Work instruction
Nothing but the lines from the one containing "def State.glyphAddr (s" through the one containing "def spriteRows (clipping", both included, should be given again, each exactly as written below.

Input material

-- ==== Sys2Proof/Machine/Operands.lean ====
section
/-! DEFINITION. Operand forms: register-indirect addresses through `I` (42 R169), the quirk-selected operands
(41 R139, 40 R108), register blocks, BCD digits, and the sprite's origin, rows and bytes (45 R242, R246, R250). -/

namespace Sys2Proof.Machine

/-- The effective address `I + k`, computed without a 12-bit wrap (R169, 20 R52). -/
def State.effAddr (s : State) (k : Nat) : Nat := s.index.toNat + k

/-- Whether an effective address lies outside memory (R52). -/
def outOfRange (a : Nat) : Bool := decide (memSize ≤ a)

/-- The operand of `8XY6`/`8XYE` (R139): `V[x]` when `shift_uses_vy` is enabled, `V[y]` by default (C1). -/
def State.shiftOperand (s : State) (x y : Nibble) : Byte :=
  if s.config.quirks.shiftUsesVy then s.reg x else s.reg y

/-- The offset register of `BNNN` (R108): `V[x]` with `x = nnn[11:8]` under `jump_uses_vx`, else `V[0]`. -/
def State.jumpOffset (s : State) (nnn : Addr) : Byte :=
  if s.config.quirks.jumpUsesVx then s.reg (nnn.extractLsb' 8 4) else s.reg 0x0

/-- An 8-bit value zero-extended to an address (30 R72). -/
def toAddr (b : Byte) : Addr := b.setWidth 12

/-- The registers `V0`..`Vx`, ascending (42 R178). -/
def regsUpTo (x : Nibble) : List Nibble := (List.range (x.toNat + 1)).map (BitVec.ofNat 4)

/-- The bytes of `V0`..`Vx`, ascending (R178). -/
def State.blockBytes (s : State) (x : Nibble) : List Byte := (regsUpTo x).map s.reg

/-- The register file after `for i in 0..x: V[i] <- MemRead(I + i, 1)` (R179). -/
def State.loadBlock (s : State) (x : Nibble) : Vector Byte 16 :=
  (regsUpTo x).foldl (fun v r => v.set r.toNat (s.mem.read (s.effAddr r.toNat)) r.isLt) s.v

/-- `I` after a block transfer (R178, R179): `a12(I + x + 1)` under `memory_increment`, else unchanged. -/
def State.indexAfterBlock (s : State) (x : Nibble) : Addr :=
  if s.config.quirks.memoryIncrement then s.index + x.setWidth 12 + 1 else s.index

/-- The three decimal digits of a byte, hundreds first (R177; PRESUMED order, notes/assumptions/13.md). -/
def bcdDigits (b : Byte) : List Byte :=
  [BitVec.ofNat 8 (b.toNat / 100), BitVec.ofNat 8 (b.toNat / 10 % 10), BitVec.ofNat 8 (b.toNat % 10)]

/-- The glyph address of `FX29` (R175): `a12(FONT_BASE + 5 * (V[x] & 0x0F))`. -/
def State.glyphAddr (s : State) (b : Byte) : Addr := s.config.fontBase + 5 * toAddr (b &&& 0x0F)

/-- The sprite's origin column `V[x] mod 64` (R242). -/
def State.originX (s : State) (x : Nibble) : Nat := (s.reg x).toNat % displayWidth

/-- The sprite's origin row `V[y] mod 32` (R242). -/
def State.originY (s : State) (y : Nibble) : Nat := (s.reg y).toNat % displayHeight

/-- The number of rows drawn (R246): `min(n, 32 - yy)` under `clipping`, else `n`. -/
def spriteRows (clipping : Bool) (n yy : Nat) : Nat := if clipping then min n (displayHeight - yy) else n

/-- The rows `DXYN` draws, from the register values before `VF` is written (R244 step 2). -/
def State.drawnRows (s : State) (y n : Nibble) : Nat :=
  spriteRows s.config.quirks.clipping n.toNat (s.originY y)

end Sys2Proof.Machine
end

Exercise response
def State.glyphAddr (s : State) (b : Byte) : Addr := s.config.fontBase + 5 * toAddr (b &&& 0x0F)

/-- The sprite's origin column `V[x] mod 64` (R242). -/
def State.originX (s : State) (x : Nibble) : Nat := (s.reg x).toNat % displayWidth

/-- The sprite's origin row `V[y] mod 32` (R242). -/
def State.originY (s : State) (y : Nibble) : Nat := (s.reg y).toNat % displayHeight

/-- The number of rows drawn (R246): `min(n, 32 - yy)` under `clipping`, else `n`. -/
def spriteRows (clipping : Bool) (n yy : Nat) : Nat := if clipping then min n (displayHeight - yy) else n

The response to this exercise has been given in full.